GOAL OF THE EXERCISE
The answer should be an exact copy of the lines from the line with "pkcs7Unpad (x ++ List.replicate" through the last line of the entries, and no other lines.

SOURCE INFORMATION
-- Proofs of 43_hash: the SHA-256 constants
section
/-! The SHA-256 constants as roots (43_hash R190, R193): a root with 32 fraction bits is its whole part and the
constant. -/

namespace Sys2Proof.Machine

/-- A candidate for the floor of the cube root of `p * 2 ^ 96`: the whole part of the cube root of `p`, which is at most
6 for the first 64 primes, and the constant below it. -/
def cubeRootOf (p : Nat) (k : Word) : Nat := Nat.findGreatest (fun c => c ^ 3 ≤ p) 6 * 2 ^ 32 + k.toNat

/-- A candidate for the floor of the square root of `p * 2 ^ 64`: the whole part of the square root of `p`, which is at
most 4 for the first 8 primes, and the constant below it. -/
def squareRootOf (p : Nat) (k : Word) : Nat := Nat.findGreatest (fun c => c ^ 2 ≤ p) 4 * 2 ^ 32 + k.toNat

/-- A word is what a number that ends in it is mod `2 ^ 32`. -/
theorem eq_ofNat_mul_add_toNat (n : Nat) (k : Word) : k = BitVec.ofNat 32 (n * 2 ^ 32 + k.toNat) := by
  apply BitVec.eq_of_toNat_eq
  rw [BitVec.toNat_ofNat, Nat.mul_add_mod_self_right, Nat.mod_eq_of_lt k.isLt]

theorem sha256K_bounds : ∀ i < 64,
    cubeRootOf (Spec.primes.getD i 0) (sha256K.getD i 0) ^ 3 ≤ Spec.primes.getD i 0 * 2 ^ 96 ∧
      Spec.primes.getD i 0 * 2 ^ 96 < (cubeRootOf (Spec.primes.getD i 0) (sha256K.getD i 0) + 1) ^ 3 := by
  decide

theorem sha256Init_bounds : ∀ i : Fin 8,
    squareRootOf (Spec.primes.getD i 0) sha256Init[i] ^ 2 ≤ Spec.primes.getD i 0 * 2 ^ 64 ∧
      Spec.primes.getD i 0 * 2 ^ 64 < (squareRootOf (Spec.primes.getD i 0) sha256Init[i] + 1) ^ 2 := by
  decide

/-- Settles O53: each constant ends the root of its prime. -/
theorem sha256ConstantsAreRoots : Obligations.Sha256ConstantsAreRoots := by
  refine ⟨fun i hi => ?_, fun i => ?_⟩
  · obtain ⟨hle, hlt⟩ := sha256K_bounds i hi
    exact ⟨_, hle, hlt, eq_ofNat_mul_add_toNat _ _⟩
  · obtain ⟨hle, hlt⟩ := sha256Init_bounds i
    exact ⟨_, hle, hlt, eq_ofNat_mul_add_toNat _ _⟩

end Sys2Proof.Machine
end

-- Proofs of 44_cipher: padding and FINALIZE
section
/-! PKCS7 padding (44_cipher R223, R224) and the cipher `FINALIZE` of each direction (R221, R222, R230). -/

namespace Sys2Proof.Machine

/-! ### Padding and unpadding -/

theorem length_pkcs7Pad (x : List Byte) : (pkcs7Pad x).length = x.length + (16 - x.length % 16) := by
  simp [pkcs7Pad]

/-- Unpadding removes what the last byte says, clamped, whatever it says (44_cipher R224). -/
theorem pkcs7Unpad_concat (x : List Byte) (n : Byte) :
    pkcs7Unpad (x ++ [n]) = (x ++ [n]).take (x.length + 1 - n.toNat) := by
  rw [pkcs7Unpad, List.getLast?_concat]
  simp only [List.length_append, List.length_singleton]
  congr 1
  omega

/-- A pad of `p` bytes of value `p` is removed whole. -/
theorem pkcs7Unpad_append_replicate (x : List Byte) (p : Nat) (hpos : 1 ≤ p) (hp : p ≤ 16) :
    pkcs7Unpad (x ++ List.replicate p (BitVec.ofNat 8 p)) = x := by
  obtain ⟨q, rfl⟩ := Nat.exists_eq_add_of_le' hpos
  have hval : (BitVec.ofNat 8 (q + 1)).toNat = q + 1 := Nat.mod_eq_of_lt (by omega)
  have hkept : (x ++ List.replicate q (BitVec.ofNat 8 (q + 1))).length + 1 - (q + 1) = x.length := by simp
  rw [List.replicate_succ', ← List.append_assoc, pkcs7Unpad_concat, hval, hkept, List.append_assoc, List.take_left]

RESPONSE AREA
    pkcs7Unpad (x ++ List.replicate p (BitVec.ofNat 8 p)) = x := by
  obtain ⟨q, rfl⟩ := Nat.exists_eq_add_of_le' hpos
  have hval : (BitVec.ofNat 8 (q + 1)).toNat = q + 1 := Nat.mod_eq_of_lt (by omega)
  have hkept : (x ++ List.replicate q (BitVec.ofNat 8 (q + 1))).length + 1 - (q + 1) = x.length := by simp
  rw [List.replicate_succ', ← List.append_assoc, pkcs7Unpad_concat, hval, hkept, List.append_assoc, List.take_left]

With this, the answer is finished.